The payoff: an application written against the TensorRT C++ API can build and run inference on an AMD GPU with only a recompile against the (vendored) headers and a relink -- no source changes. The headline proof is that the stock, unmodified NVIDIA sampleOnnxMNIST builds against this shim and prints &&&& PASSED TensorRT.sample_onnx_mnist on a Radeon/Instinct GPU.

This is useful for porting CUDA/TensorRT inference apps to ROCm without rewriting their inference layer onto a different API (MIGraphX, ONNX Runtime).

Status

Validated on Linux gfx90a, ROCm 7.2.1, MIGraphX 2.15.0 (gfx1100 is the intended second target). Windows is unsupported: MIGraphX has no Windows build yet (TheRock #1912).

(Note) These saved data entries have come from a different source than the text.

-- ==== Sys2Proof/Machine/CrcUnit.lean ====
section
/-! DEFINITION. The CRC-8 generator's commands (41_crc8.md section 2). None performs a line action. -/

namespace Sys2Proof.Machine

open Sys2Proof

/-- CRC_CLEAR: `CRC <- 0x00` (R150). -/
def execCrcClear (s : State) : Host.Outcome State Fault Refusal :=
  .next (runCommand .crcClear [.crcClear] s)

/-- CRC_BYTE: `CRC <- crc8_step(CRC, DATA)` with DATA as latched (R151). -/
def execCrcByte (s : State) : Host.Outcome State Fault Refusal :=
  .next (runCommand .crcByte [.crcByte] s)

/-- CRC_ADDR n: `CRC <- crc8(ADDR, n)`, from the seed and not from the old CRC (R152). -/
def execCrcAddr (n : Nat) (s : State) : Host.Outcome State Fault Refusal :=
  .next (runCommand (.crcAddr n) [.crcAddr n] s)

end Sys2Proof.Machine
end

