/-- The statements about a bus reset: never high, and high at the last poll. -/
theorem witness_floatsAt :
    (withAnswers (List.replicate 125 false)).floatsAt = none ∧
      (withAnswers (List.replicate 124 false ++ [true, false])).floatsAt = some 124 ∧
      (withAnswers (List.replicate 124 false ++ [true, false])).answer 125 = false ∧
      (withAnswers [true, true]).floatsAt = some 0 ∧ (withAnswers [true, true]).answer 1 = true ∧
      State.reset.pending = [] ∧ State.reset.ldf = false := by decide +kernel

theorem witness_SearchNextExhausted :
    ({ State.reset with ldf := true } : State).pending = [] ∧
      ({ State.reset with ldf := true } : State).ldf = true := by decide

theorem witness_CrcAddrCoversFirstBytes : State.reset.pending = [] ∧ (1 : Nat) ≤ 8 ∧ 8 ≤ 8 := by decide

theorem witness_ChooseFollowsLastDiscrepancy :
    ((62 : BitPosition).val : Int) < (0x3F : Byte).toInt ∧
      ((63 : BitPosition).val : Int) = (0x3F : Byte).toInt ∧
      (0xFF : Byte).toInt < ((0 : BitPosition).val : Int) := by decide

theorem witness_SearchFindsSingleDevice :
    (withAnswers (passAnswers [addressA] 124 addressA)).pending = [] ∧
      (withAnswers (passAnswers [addressA] 124 addressA)).lastDisc = 0xFF ∧
      validAddress addressA = true ∧
      (withAnswers (passAnswers [addressA] 124 addressA)).answers = passAnswers [addressA] 124 addressA ++ [] := by
  decide +kernel

theorem witness_SearchFindsTwoDevices :
    validAddress addressA = true ∧ validAddress addressB = true ∧
      (∀ q : BitPosition, q < 9 → addressBit addressB q = addressBit addressA q) ∧
      addressBit addressB 9 = false ∧ addressBit addressA 9 = true ∧
      (withAnswers (passAnswers [addressB, addressA] 0 addressB ++ passAnswers [addressB, addressA] 0 addressA)).answers
        = passAnswers [addressB, addressA] 0 addressB ++ passAnswers [addressB, addressA] 0 addressA ++ [] := by
  decide +kernel

theorem witness_EnumerationFindsEveryDeviceOnce :
    [addressA, addressB] ≠ [] ∧ [addressA, addressB].Nodup ∧
      validAddress addressA = true ∧ validAddress addressB = true ∧
      [addressB, addressA].Perm [addressA, addressB] :=
  ⟨by simp, by decide +kernel, by decide +kernel, by decide +kernel, List.Perm.swap _ _ _⟩

/-- Whatever the order, a state meets the hypothesis on the answers. -/
theorem witness_EnumerationFindsEveryDeviceOnce_state (devices order : List Bytes8) (polls : Nat → Nat)
    (more : List Bool) : ∃ s : State, s.pending = [] ∧
      s.answers = (order.mapIdx fun n a => passAnswers devices (polls n) a).flatten ++ more :=
  ⟨withAnswers _, rfl, withAnswers_answers _⟩

/-- The order of that enumeration is increasing. -/
theorem witness_lexBefore : lexBefore addressB addressA := ⟨9, by decide +kernel, by decide, by decide⟩

theorem witness_EmptyBusGivesNoDevices :
    (withAnswers [true, true, false, true, true]).answers =
      (List.replicate 0 false ++ [true, true]) ++ (List.replicate 1 false ++ [true, true]) ++ [] := by decide

theorem witness_StuckLowBusFindsAllZero :
    (withAnswers ((true :: List.replicate 129 false) ++ (true :: List.replicate 129 false))).answers =
      (List.replicate 0 false ++ [true, false] ++ List.replicate 128 false) ++
        (List.replicate 0 false ++ [true, false] ++ List.replicate 128 false) ++ [] := by decide +kernel

/-- LaterEventsDoNotMatter: an access one cycle after CRC_BYTE ends. -/
theorem witness_LaterEventsDoNotMatter :
    ∃ t, exec .crcByte { ({ State.reset with pending := [⟨9, .read 1 1⟩] } : State) with pending := [] } = .next t ∧
      ∀ p ∈ ({ State.reset with pending := [⟨9, .read 1 1⟩] } : State).pending.head?, t.clock ≤ p.time :=
  ⟨_, rfl, by decide⟩
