/-- A call pushes the address after it, at most 0x1000; a return only drops; no other instruction touches the stack
(10_state.md R29). -/
theorem exec_entriesBounded {i : Instr} {s t : State} (h : s.EntriesBounded) (hpc : s.pc.toNat ≤ 0x1000)
    (hexec : exec i s = .next t) (hkept : KeptBut (instrWrites i s.cfg) (instrChanges i s.cfg) s t)
    (hfault : instrFault i s = none) : t.EntriesBounded := by
  cases i with
  | call nnn =>
    have hroom := (instrFault_call_eq_none_iff s nnn).mp hfault
    rw [exec_call_of_room hroom] at hexec
    obtain rfl := Host.Outcome.next.inj hexec
    exact h.push hpc hroom
  | ret =>
    rw [exec_ret_of_pos ((instrFault_ret_eq_none_iff s).mp hfault)] at hexec
    obtain rfl := Host.Outcome.next.inj hexec
    exact h.dropTop
  | storeRegs x =>
    exact h.of_same (hkept.2 .stack fun hp => absurd (instrChanges_storeRegs_subset x s.cfg hp) (by decide))
  | loadRegs x =>
    exact h.of_same (hkept.2 .stack fun hp => absurd (instrChanges_loadRegs_subset x s.cfg hp) (by decide))
  | _ => exact h.of_same (hkept.2 .stack (by simp [instrChanges]))

/-- A skip from at most 0x1000 stays inside the bound of `PC`. -/
theorem skip_le {pc : Word} (hpc : pc.toNat ≤ 0x1000) (p : Prop) [Decidable p] :
    (if p then pc + 2#16 else pc).toNat ≤ 0x10FE := by
  split
  · simp only [BitVec.toNat_add, BitVec.toNat_ofNat]; omega
  · omega

/-- `PC` after an instruction is at most 0xFFF + 0xFF = 0x10FE, which the offset jump reaches (10_state.md R26). -/
theorem instrPc_le {i : Instr} {s : State} (h : s.EntriesBounded) (hpc : s.pc.toNat ≤ 0x1000)
    (hfault : instrFault i s = none) : instrPc i s ≤ 0x10FE := by
  cases i with
  | jp nnn | call nnn =>
    have := nnn.isLt
    simp only [instrPc]; omega
  | jpV0 nnn =>
    have := nnn.isLt
    have := (if s.cfg.jumpUsesVx then s.readV (fieldX (encode (.jpV0 nnn))) else s.readV 0#4).isLt
    simp only [instrPc]; omega
  | ret =>
    have : s.topOfStack.toNat ≤ 0x1000 := h.topOfStack_le ((instrFault_ret_eq_none_iff s).mp hfault)
    exact Nat.le_trans this (by decide)
  | seImm x nn | sneImm x nn | seReg x y | sneReg x y | skp x | sknp x => exact skip_le hpc _
  | _ => exact Nat.le_trans hpc (by decide)

/-- The next address after a fetch is at most 0x1000 (10_state.md R24). -/
theorem fetched_pc_le {pc : Word} (h : pc.toNat ≤ 0xFFE) : (pc + 2#16).toNat ≤ 0x1000 := by
  simp only [BitVec.toNat_add, BitVec.toNat_ofNat]; omega

/-- Fault entry keeps the invariant (60_exceptions.md R216, R217). -/
theorem State.Inv.raise {s : State} (h : s.Inv) (k : Fault) (addr word info : Word) : (s.raise k addr word info).Inv where
  memory := h.memory
  divider := h.divider
  halted := iff_of_true rfl k.code_ne_zero
  codes := k.code_le
  quiet := fun hzero => absurd hzero k.code_ne_zero
  entries := h.entries
  counter := h.counter

/-- The invariant of a state that has the mode and the report of one that meets it. -/
theorem State.Inv.of_same_report {s t : State} (h : s.Inv) (hmode : Part.mode.Same s t) (hreport : Part.report.Same s t)
    (hmem : t.mem.wf) (hdiv : t.div ≤ Config.tickPeriod) (hentries : t.EntriesBounded) (hpc : t.pc.toNat ≤ 0x10FE) :
    t.Inv := by
  obtain ⟨hcode, haddr, hword, hinfo⟩ := hreport
  exact
    { memory := hmem
      divider := hdiv
      halted := by rw [hcode, show t.mode = s.mode from hmode]; exact h.halted
      codes := by rw [hcode]; exact h.codes
      quiet := by rw [hcode, haddr, hword, hinfo]; exact h.quiet
      entries := hentries
      counter := hpc }

theorem State.Inv.takeInput {s : State} (h : s.Inv) : s.takeInput.Inv :=
  ⟨h.memory, h.divider, h.halted, h.codes, h.quiet, h.entries, h.counter⟩

theorem State.Inv.setPc {s : State} (h : s.Inv) {a : Word} (ha : a.toNat ≤ 0x10FE) : (s.setPc a).Inv :=
  ⟨h.memory, h.divider, h.halted, h.codes, h.quiet, h.entries, ha⟩

/-- The divider stops at `TICK_PERIOD` (40_step_and_dispatch.md R122). -/
theorem State.Inv.beginStep {s : State} (h : s.Inv) (elapsed : Nat) : (s.beginStep elapsed).Inv :=
  ⟨h.memory, Nat.min_le_right _ _, h.halted, h.codes, h.quiet, h.entries, h.counter⟩

/-- Steps 1 to 3 keep the invariant (40_step_and_dispatch.md R120). -/
theorem State.Inv.beforeFetch {s : State} (h : s.Inv) (inp : StepInput) : (s.beforeFetch inp).Inv := by
  have hparts := (kept_beforeFetch s inp).2
  refine h.of_same_report (hparts .mode (by decide)) (hparts .report (by decide)) ?_ ?_ ?_ ?_
  · rw [beforeFetch_mem]; exact h.memory
  · rw [beforeFetch_div]; split <;> omega
  · exact State.EntriesBounded.of_same h.entries (hparts .stack (by decide))
  · rw [beforeFetch_pc]; exact h.counter

/-- An instruction, `PC` past its word, keeps the invariant, whether it completes or faults. -/
theorem exec_inv {i : Instr} {s t : State} (h : s.Inv) (hpc : s.pc.toNat ≤ 0x1000) (hexec : exec i s = .next t) : t.Inv := by
  rcases exec_faultsOrKeeps i s with ⟨k, info, -, hraise⟩ | ⟨hfault, u, hnext, hkept⟩
  · obtain rfl : _ = t := Host.Outcome.next.inj (hraise.symm.trans hexec)
    exact h.raise ..
  · obtain rfl : u = t := Host.Outcome.next.inj (hnext.symm.trans hexec)
    obtain ⟨v, hv, hcounter⟩ := programCounterAfterInstruction i s hfault
    obtain rfl : v = u := Host.Outcome.next.inj (hv.symm.trans hexec)
    have hsame : ∀ p, p ∉ changedByExec → p.Same s v := fun p hp => hkept.2 p (not_mem_instrChanges hp i s.cfg)
    have hdiv : v.div = s.div := hsame .divider (by decide)
    refine h.of_same_report (hsame .mode (by decide)) (hsame .report (by decide)) ?_ ?_ ?_ ?_
    · exact exec_mem_wf h.memory hfault hexec
    · rw [hdiv]; exact h.divider
    · exact exec_entriesBounded h.entries hpc hexec hkept hfault
    · rw [hcounter]; exact instrPc_le h.entries hpc hfault

/-- Every step on any input keeps the invariant, in each of the four ways it can go (stepWith_cases). -/
theorem stepWith_inv {inp : StepInput} {s t : State} (h : s.Inv) (hstep : stepWith inp s = .next t) : t.Inv := by
  rcases stepWith_cases inp s with ⟨-, hout⟩ | ⟨-, -, hout⟩ | ⟨-, hpc, -, hout⟩ | ⟨-, hpc, i, -, hout⟩
  · obtain rfl := Host.Outcome.next.inj (hout.symm.trans hstep)
    exact h.beginStep _
  · obtain rfl := Host.Outcome.next.inj (hout.symm.trans hstep)
    exact (h.beforeFetch inp).raise ..
  · obtain rfl := Host.Outcome.next.inj (hout.symm.trans hstep)
    exact ((h.beforeFetch inp).setPc (Nat.le_trans (fetched_pc_le hpc) (by decide))).raise ..
  · have hnext := fetched_pc_le hpc
    exact exec_inv ((h.beforeFetch inp).setPc (Nat.le_trans hnext (by decide))) hnext (hout.symm.trans hstep)

/-- Settles O11: taking the host's input touches nothing the invariant speaks of, and stepWith_inv does the rest. -/
theorem stepKeepsInvariant : Obligations.StepKeepsInvariant :=
  fun _ _ h hstep => stepWith_inv h.takeInput hstep

end Sys2Proof.Machine
end

section
/-!
SUPPORT. Bytes of memory, each by its own address: after `rst` (20_memory.md R64, R65), and after the stores of `Fx55` and `Fx33`
(45_index_memory.md R203, R204), which alone change memory (20_memory.md R61).
-/

namespace Sys2Proof.Machine

/-- The glyph table is all that an unlisted address reads as other than 0x00 (20_memory.md R64, log entry 8). -/
theorem resetByte_of_le {a : Nat} (ha : 0x050 ≤ a) : resetByte a = 0#8 :=
  List.getD_eq_default _ _ ha

/-- Below the program's base the image is `FONT` and then zeros, whatever the program. -/
theorem Memory.read_image_below {font : List Byte} (hfont : font.length = 80) (program : List Byte) {a : Nat} (ha : a < 0x200) :
    (Memory.image font program).read a = font.getD a 0#8 := by
  rw [Memory.image, Memory.read_writeBytes, if_neg (fun h => absurd h.1 (Nat.not_le.mpr ha)), Memory.read_writeBytes,
    List.take_of_length_le (Nat.le_of_eq hfont), Nat.zero_add, Nat.sub_zero, hfont]
  by_cases hin : a < 80
  · rw [if_pos ⟨Nat.zero_le a, hin⟩]
  · rw [if_neg (fun h => hin h.2), Memory.read_nil, resetByte_of_le (Nat.not_lt.mp hin),
      List.getD_eq_default _ _ (hfont ▸ Nat.not_lt.mp hin)]

/-- From the program's base up the image is the program and then zeros, the program cut at 0xFFF (20_memory.md R65). -/
theorem Memory.read_image_program {font : List Byte} (hfont : font.length = 80) (program : List Byte) {k : Nat} (hk : k < 3584) :
    (Memory.image font program).read (0x200 + k) = program.getD k 0#8 := by
  rw [Memory.image, Memory.read_writeBytes]
  by_cases hin : k < program.length
  · rw [if_pos (by simp [programBase, programCapacity]; omega)]
    simp [programBase, programCapacity, hk]
  · have hpast : ¬ (programBase ≤ 0x200 + k ∧ 0x200 + k < programBase + (program.take programCapacity).length) := by
      simp [programBase]; omega
    have hfree : ¬ (0 ≤ 0x200 + k ∧ 0x200 + k < 0 + (font.take 80).length) := by
      simp [hfont]; omega
    rw [if_neg hpast, Memory.read_writeBytes, if_neg hfree, Memory.read_nil, resetByte_of_le (by omega),
      List.getD_eq_default _ _ (Nat.not_lt.mp hin)]

@[simp] theorem readByte_advanceI (s : State) (x : RegIx) (a : Nat) : (s.advanceI x).readByte a = s.readByte a := rfl

@[simp] theorem bcdDigits_length (b : Byte) : (bcdDigits b).length = 3 := rfl

/-- Memory stands in the frame's exceptions of `Fx33` and `Fx55` alone (20_memory.md R61). -/
theorem memory_mem_instrChanges_iff (i : Instr) (cfg : Straps) :
    Part.memory ∈ instrChanges i cfg ↔ (∃ x, i = .ldB x) ∨ ∃ x, i = .storeRegs x := by
  cases i
  case storeRegs | loadRegs => cases h : cfg.incrementIndexOnStoreLoad <;> simp [instrChanges, h]
  all_goals simp [instrChanges]

/-- An instruction other than `Fx33` and `Fx55` keeps memory, whether it completes or faults (20_memory.md R61). -/
theorem exec_readByte_eq {i : Instr} {s t : State} (hexec : exec i s = .next t)
    (hother : ¬ ((∃ x, i = .ldB x) ∨ ∃ x, i = .storeRegs x)) (a : Nat) : t.readByte a = s.readByte a := by
  rcases exec_faultsOrKeeps i s with ⟨k, info, -, hraise⟩ | ⟨-, u, hnext, -, hparts⟩
  · obtain rfl : _ = t := Host.Outcome.next.inj (hraise.symm.trans hexec)
    rfl
  · obtain rfl : u = t := Host.Outcome.next.inj (hnext.symm.trans hexec)
    exact hparts .memory ((memory_mem_instrChanges_iff i s.cfg).not.mpr hother) a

What works today, validated on real GPU:

Capability How it's validated
ONNX model -> build engine -> infer stock sampleOnnxMNIST; trtshim_run
Link-level drop-in (-lnvinfer) sampleOnnxMNIST links the alias, ldd resolves to libtrtshim
Stock trtexec (dlopen drop-in) unmodified NVIDIA trtexec --onnx/--fp16/--int8/--save+loadEngine runs and reports metrics on AMD
CUDA graphs trtexec --useCudaGraph really captures a HIP graph (zero-copy run path); ~4.6x throughput on the MNIST model
fp16 trtshim_run --fp16 on ResNet-50 (matches onnxruntime)
int8 (calibration) trtshim_run --int8; IInt8Calibrator -> migraphx::quantize_int8
Engine serialize/deserialize (cross-process) trtshim_run --save/--load; rejects NVIDIA .engine
Single-axis dynamic shapes (dynamic batch) trtshim_dyn_run: one engine at batch 1 and 2
Operator breadth 96 operators fully green on the ONNX backend test (see test/onnx_scoreboard.md); 4 CNN families (ResNet/SqueezeNet/MobileNet/GoogLeNet) match onnxruntime

Deferred / not done (see Roadmap): the int8 calibration cache, custom plugins, control-flow ops, and multi-axis dynamic shapes. Hard non-goals: deserializing NVIDIA-built .engine blobs, running CUDA plugin binaries, DLA.

Quick start

Requires ROCm with MIGraphX (apt install migraphx migraphx-dev) and a Python env with onnx, onnxruntime, numpy for regenerating test assets.

cmake -S . -B build -DCMAKE_BUILD_TYPE=Release -DCMAKE_PREFIX_PATH=/opt/rocm
cmake --build build -j
ctest --test-dir build --output-on-failure        # 8/8 on a working setup

test/run_gpu_tests.sh does the same end to end (regenerates the small model, builds, runs ctest).

Using the shim in your own app

  1. Compile your TensorRT app against the vendored headers in third_party/tensorrt-headers/include and include/compat (the latter resolves <cuda_runtime_api.h> to HIP).
  2. Link against build/libnvinfer.so and build/libnvonnxparser.so (symlinks to libtrtshim.so).
  3. Your CUDA buffer-management calls (cudaMalloc/cudaMemcpy/streams) resolve to HIP via include/compat; pass device pointers as usual.

vendor/tensorrt-samples/sampleOnnxMNIST is a worked example built exactly this way (see its target in CMakeLists.txt).

Tools

trtexec -- the stock NVIDIA TensorRT CLI, vendored unmodified and built against the shim. It dlopens libnvinfer.so.10 at runtime (the build installs that alias), so it is a true drop-in. Run it like the real thing; it needs the build dir on the library path:

LD_LIBRARY_PATH=build ./build/trtexec --onnx=test/mnist/mnist.onnx --fp16

Validated with --onnx, --fp16, --int8, --saveEngine, and --loadEngine; it prints normal throughput/latency metrics. (Build with -DBUILD_TRTEXEC=OFF to skip it.)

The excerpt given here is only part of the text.